WASHINGTON, March 1, 2008 – On what was described as a “fine Navy, Marine Corps day,” in New Orleans, Defense Department officials, servicemembers and distinguished guests gathered today to christen a tangible symbol of America’s mettle.

“This is a special day for a magnificent ship that has a special place in the heart of every American,” Deputy Defense Secretary Gordon England said during the christening ceremony for USS New York.

Everyone in the country, he said, has felt a special connection with New York since the Sept. 11, 2001, terrorist attacks. “On the day the towers fell, all Americans were New Yorkers,” he said. The USS New York’s bow stem was forged from nearly 8 tons of steel salvaged from the wreckage of the World Trade Center.

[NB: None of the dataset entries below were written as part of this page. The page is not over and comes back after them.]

-- ==== Sys2Proof/Machine/Shake.lean ====
section
/-! DEFINITION. SHAKE256 (FIPS 202) and the signatures of SLH-DSA-SHAKE-256s (FIPS 205), which R408 and R409 name. The two standards are
outside the spec (PRESUMED, log 20). -/
namespace Sys2Proof.Machine

/-! ### SHAKE256 -/

/-- Keccak's state: 25 lanes, row by row. -/
abbrev Lanes := List (BitVec 64)

/-- The five rows of a state. -/
def planes (a : Lanes) : List Lanes := (List.range 5).map fun y => (a.drop (5 * y)).take 5

/-- A row turned so that its lane n comes first. -/
def turned (n : Nat) (row : Lanes) : Lanes := row.drop n ++ row.take n

def xorRow (p q : Lanes) : Lanes := List.zipWith (· ^^^ ·) p q

/-- θ: each lane takes in the parities of the column before it and, turned by one bit, of the one after it. -/
def mixColumns (a : Lanes) : Lanes :=
  let parity := (planes a).foldl xorRow (List.replicate 5 0)
  let m := xorRow (turned 4 parity) ((turned 1 parity).map fun w => w.rotateLeft 1)
  (planes a).flatMap (xorRow m)

/-- ρ and π: 24 lanes move along one cycle, from (x, y) to (y, 2 x + 3 y), beginning at (1, 0); move number n turns its lane by the n-th triangular
number. The first argument counts the moves still to make. -/
def moveLanes (a : Lanes) : Nat → Nat → Nat → Lanes → Lanes
  | 0, _, _, b => b
  | left + 1, x, y, b =>
    let n := 24 - left
    let y' := (2 * x + 3 * y) % 5
    moveLanes a left y y' (b.set (y + 5 * y') ((a.getD (x + 5 * y) 0).rotateLeft (n * (n + 1) / 2)))

/-- χ: each lane of a row against its two followers. -/
def mixRows (a : Lanes) : Lanes :=
  (planes a).flatMap fun row => xorRow row (List.zipWith (fun p q => q &&& ~~~p) (turned 1 row) (turned 2 row))

/-- The shift register behind ι, of the polynomial x^8 + x^6 + x^5 + x^4 + 1. -/
def iotaShift (r : BitVec 9) : BitVec 9 := if r.getLsbD 7 then (r <<< 1) ^^^ 0x171 else r <<< 1

/-- Bits of a round's constant that are still to come, at places 2^j − 1: the constant and the register. -/
def iotaBits : Nat → Nat → BitVec 9 → BitVec 64 × BitVec 9
  | 0, _, r => (0, r)
  | n + 1, j, r =>
    let q := iotaBits n (j + 1) (iotaShift r)
    (if r.getLsbD 0 then q.1 ||| BitVec.twoPow 64 (2 ^ j - 1) else q.1, q.2)

/-- Rounds still to make. -/
def keccakFrom : Nat → BitVec 9 → Lanes → Lanes
  | 0, _, a => a
  | n + 1, r, a =>
    let t := mixColumns a
    let c := iotaBits 7 0 r
    keccakFrom n c.2 (match mixRows (moveLanes t 24 1 0 t) with
      | [] => []
      | w :: ws => (w ^^^ c.1) :: ws)

/-- The permutation of 24 rounds. -/
def keccak (a : Lanes) : Lanes := keccakFrom 24 1 a

/-- Bytes of a block of SHAKE256. -/
def shakeRate : Nat := 136

/-- A block taken into the state. -/
def absorbBlock (a : Lanes) (bs : List Byte) : Lanes :=
  keccak ((a.zip (wordsOf 17 bs ++ List.replicate 8 0)).map fun p => p.1 ^^^ p.2)

def absorb : Nat → List Byte → Lanes → Lanes
  | 0, _, a => a
  | n + 1, bs, a => absorb n (bs.drop shakeRate) (absorbBlock a (bs.take shakeRate))

/-- Output blocks, one permutation between two of them. -/
def squeeze : Nat → Lanes → List Byte
  | 0, _ => []
  | n + 1, a => bytesOf (a.take 17) ++ squeeze n (keccak a)

/-- The message with SHAKE's suffix and padding: whole blocks. -/
def shakePad (m : List Byte) : List Byte :=
  let z := shakeRate - 1 - m.length % shakeRate
  if z = 0 then m ++ [0x9F] else m ++ [0x1F] ++ List.replicate (z - 1) 0 ++ [0x80]

/-- SHAKE256 of a message: n bytes. -/
@[irreducible] def shake256 (m : List Byte) (n : Nat) : List Byte :=
  let p := shakePad m
  (squeeze (n / shakeRate + 1) (absorb (p.length / shakeRate) p (List.replicate 25 0))).take n

/-- The hash of R408: SHAKE256 with 512-bit output, as a number of the digest's bytes. -/
def shake512 (m : List Byte) : BitVec 512 := BitVec.ofNat 512 (ofBytes (shake256 m 64))

/-! ### SLH-DSA -/

/-- The sizes of a parameter set beside the hash of 32 bytes and the Winternitz parameter 16: layers, height of a tree, height and number of
the FORS trees. -/
structure SlhSizes where
  d : Nat
  hp : Nat
  a : Nat
  k : Nat
  deriving DecidableEq, Repr

/-- SLH-DSA-SHAKE-256s: signatures of 29 792 bytes. -/
def slh256s : SlhSizes := ⟨8, 8, 14, 22⟩

/-- An address: layer, tree, type, key pair, chain or tree height, hash or tree index. -/
structure SlhAdrs where
  layer : Nat
  tree : Nat
  type : Nat
  pair : Nat
  hi : Nat
  idx : Nat
  deriving DecidableEq, Repr

/-- n bytes of a number, the most significant first. -/
def toBytesBE (n v : Nat) : List Byte := (toBytes n v).reverse
def ofBytesBE (bs : List Byte) : Nat := ofBytes bs.reverse

def SlhAdrs.bytes (x : SlhAdrs) : List Byte :=
  toBytesBE 4 x.layer ++ toBytesBE 12 x.tree ++ toBytesBE 4 x.type ++ toBytesBE 4 x.pair ++ toBytesBE 4 x.hi ++ toBytesBE 4 x.idx

/-- F, H and T of the standard: the hash of public seed, address and message. -/
def slhHash (pk : List Byte) (x : SlhAdrs) (m : List Byte) : List Byte := shake256 (pk ++ x.bytes ++ m) 32

/-- Digits of 2^b of a byte string. -/
def digits (bs : List Byte) (b n : Nat) : List Nat :=
  (List.range n).map fun i => ofBytesBE bs / 2 ^ (8 * bs.length - b * (i + 1)) % 2 ^ b

/-- A chain of n hashes from position i. -/
def slhChain (pk : List Byte) (x : SlhAdrs) : Nat → Nat → List Byte → List Byte
  | 0, _, m => m
  | n + 1, i, m => slhChain pk x n (i + 1) (slhHash pk { x with idx := i } m)

/-- The secret value of chain i of a key pair. -/
def wotsSecret (sk pk : List Byte) (x : SlhAdrs) (i : Nat) : List Byte :=
  slhHash pk { x with type := 5, hi := i, idx := 0 } sk

/-- The public key of a key pair (WOTS+). -/
def wotsPk (sk pk : List Byte) (x : SlhAdrs) : List Byte :=
  slhHash pk { x with type := 1, hi := 0, idx := 0 }
    ((List.range 67).flatMap fun i => slhChain pk { x with type := 0, hi := i } 15 0 (wotsSecret sk pk x i))

/-- A message of 32 bytes signed by a key pair (WOTS+): 64 digits and three of their checksum. -/
def wotsSign (sk pk : List Byte) (x : SlhAdrs) (m : List Byte) : List Byte :=
  let ds := digits m 4 64
  let sum := ds.foldl (fun n d => n + (15 - d)) 0
  ((List.range 67).zip (ds ++ digits (toBytesBE 2 (16 * sum)) 4 3)).flatMap fun p =>
    slhChain pk { x with type := 0, hi := p.1 } p.2 0 (wotsSecret sk pk x p.1)

/-- Node i at a height of a tree of key pairs. -/
def xmssNode (sk pk : List Byte) (x : SlhAdrs) : Nat → Nat → List Byte
  | 0, i => wotsPk sk pk { x with pair := i }
  | z + 1, i => slhHash pk { x with type := 2, pair := 0, hi := z + 1, idx := i }
      (xmssNode sk pk x z (2 * i) ++ xmssNode sk pk x z (2 * i + 1))

/-- A message signed by leaf i of a tree, with its authentication path. -/
def xmssSign (p : SlhSizes) (sk pk : List Byte) (x : SlhAdrs) (i : Nat) (m : List Byte) : List Byte :=
  wotsSign sk pk { x with pair := i } m ++ (List.range p.hp).flatMap fun j => xmssNode sk pk x j ((i / 2 ^ j) ^^^ 1)

/-- The signatures of the layers from one upward: each layer signs the root below it. -/
def hyperSign (p : SlhSizes) (sk pk : List Byte) : Nat → Nat → Nat → Nat → List Byte → List Byte
  | 0, _, _, _, _ => []
  | n + 1, layer, tree, leaf, m =>
    let x : SlhAdrs := ⟨layer, tree, 0, 0, 0, 0⟩
    xmssSign p sk pk x leaf m ++
      hyperSign p sk pk n (layer + 1) (tree / 2 ^ p.hp) (tree % 2 ^ p.hp) (if n = 0 then [] else xmssNode sk pk x p.hp 0)

/-- The secret value of a FORS leaf, and a node of the FORS trees. -/
def forsSecret (sk pk : List Byte) (x : SlhAdrs) (i : Nat) : List Byte := slhHash pk { x with type := 6, hi := 0, idx := i } sk

def forsNode (sk pk : List Byte) (x : SlhAdrs) : Nat → Nat → List Byte
  | 0, i => slhHash pk { x with type := 3, hi := 0, idx := i } (forsSecret sk pk x i)
  | z + 1, i => slhHash pk { x with type := 3, hi := z + 1, idx := i } (forsNode sk pk x z (2 * i) ++ forsNode sk pk x z (2 * i + 1))

/-- A digest signed by the FORS trees. -/
def forsSign (p : SlhSizes) (sk pk : List Byte) (x : SlhAdrs) (md : List Byte) : List Byte :=
  ((List.range p.k).zip (digits md p.a p.k)).flatMap fun q =>
    forsSecret sk pk x (q.1 * 2 ^ p.a + q.2) ++
      (List.range p.a).flatMap fun j => forsNode sk pk x j (q.1 * 2 ^ (p.a - j) + ((q.2 / 2 ^ j) ^^^ 1))

def forsPk (p : SlhSizes) (sk pk : List Byte) (x : SlhAdrs) : List Byte :=
  slhHash pk { x with type := 4, hi := 0, idx := 0 } ((List.range p.k).flatMap fun i => forsNode sk pk x p.a i)

/-- A key pair: secret seed, secret for the message hash, public seed and root, 32 bytes each. -/
structure SlhKey where
  sk : List Byte
  prf : List Byte
  pk : List Byte
  root : List Byte
  deriving DecidableEq, Repr

/-- The key pair of three seeds. -/
def slhKeyOf (p : SlhSizes) (sk prf pk : List Byte) : SlhKey := ⟨sk, prf, pk, xmssNode sk pk ⟨p.d - 1, 0, 0, 0, 0, 0⟩ p.hp 0⟩

/-- The signature of a message, with an empty context and the 32 random bytes given. -/
def slhSign (p : SlhSizes) (key : SlhKey) (rand m : List Byte) : List Byte :=
  let m : List Byte := [0, 0] ++ m
  let r := shake256 (key.prf ++ rand ++ m) 32
  let n1 := (p.k * p.a + 7) / 8
  let n2 := (p.hp * p.d - p.hp + 7) / 8
  let n3 := (p.hp + 7) / 8
  let dg := shake256 (r ++ key.pk ++ key.root ++ m) (n1 + n2 + n3)
  let tree := ofBytesBE ((dg.drop n1).take n2) % 2 ^ (p.hp * p.d - p.hp)
  let leaf := ofBytesBE (dg.drop (n1 + n2)) % 2 ^ p.hp
  let x : SlhAdrs := ⟨0, tree, 3, leaf, 0, 0⟩
  r ++ forsSign p key.sk key.pk x (dg.take n1) ++ hyperSign p key.sk key.pk p.d 0 tree leaf (forsPk p key.sk key.pk x)

/-- The device identity key of a fused seed: the three seeds of the key pair are 96 bytes of SHAKE256 of the seed (R409; DEDUCED, log 20). -/
def identityKey (seed : BitVec 256) : SlhKey :=
  let b := shake256 (toBytes 32 seed.toNat) 96
  slhKeyOf slh256s (b.take 32) ((b.drop 32).take 32) (b.drop 64)

end Sys2Proof.Machine
end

Sailing under the motto, “Never Forget,” the ship and its sister ships, the Arlington and Somerset, are living tributes to those killed on Sept. 11, England said. By virtue of its name, he added, New York also carries with it a reminder of the U.S. commitment to freedom.

According to naval tradition, the christening of a ship conveys the spirit of the vessel’s namesake. In this case, the christening may have been a formality, Chief of Naval Operations Adm. Gary Roughead said.

“This timeless tradition that is essential in imbuing the spirit of a namesake into a ship may not even be required, because this ship is already imbued,” the admiral said. “It is forged. It is instilled with that identity already.

“(USS) New York will forever conjure the valor, the sacrifice, the heroism and the tenacity of that city, that state, and our nation,” he added.

The christening also is said to convey the spirit of the ship’s sponsor — in this case, Dotty H. England, wife of the deputy defense secretary. The tradition goes a step further with the New York, she said.

“With this unique ship, we are also going to give it the spirit of the 9/11 heroes, the spirit of New Yorkers and the indomitable spirit of Americans,” she said. “We will keep that same spirit in our hearts and minds forever.”

The fifth San Antonio-class amphibious transport dock will transport Marines and their equipment. It also will support amphibious assault, special operations and expeditionary missions.

Though the USS New York has yet to welcome its first crew aboard, the assistant commandant of the Marine Corps began writing its storied legacy today.

“In the long years of this warship’s service life, she will help defend America and our allies and friends. Through (that) service, future generations will proudly honor … all of the fallen angels of 9/11,” Gen. Robert Magnus said.

“As sure as day follows the night, good follows evil,” he added. “As you’ve heard (it said), ‘If it takes those who guard the streets of heaven – and it does – to follow evil into the gates of hell, they will come from ships like New York.”

When New York is officially commissioned into the Navy’s fleet in New York City next year, it will carry with it a reminder for all future crews why it’s more than just another new ship.

On Sept. 11, 2006, Boy Scout Troop 40 from Hopewell Junction presented the Navy with a flag flown above Ground Zero.

“Faded, frayed, still bearing the dust and debris from its silent watch, it was an extraordinary gift that will grace the ship forever,” said Navy Rear Adm. Charles H. Goddard, Program Executive Office, Ships. “I can think of no more fitting reminder that freedom is not free.”

Defense contractor Northrop Grumman Corp. built the 684-foot ship, which can accommodate 800 Marines in addition to its crew. The corporation has a long history building ships for the Navy that includes building many of the ships in President Theodore Roosevelt’s “Great White Fleet.”

It’s a tradition Northrop Grumman’s chairman and chief executive officer said his company is proud to continue with USS New York.

“No matter how many times she carries young Americans into battle, we can be confident that like her namesake, New York, she may know damage, but she’ll never know defeat,” said Ronald Sugar.

And the ship already has proven to be tough, as it took Dotty England two swings to break the bottle of champagne on its bow.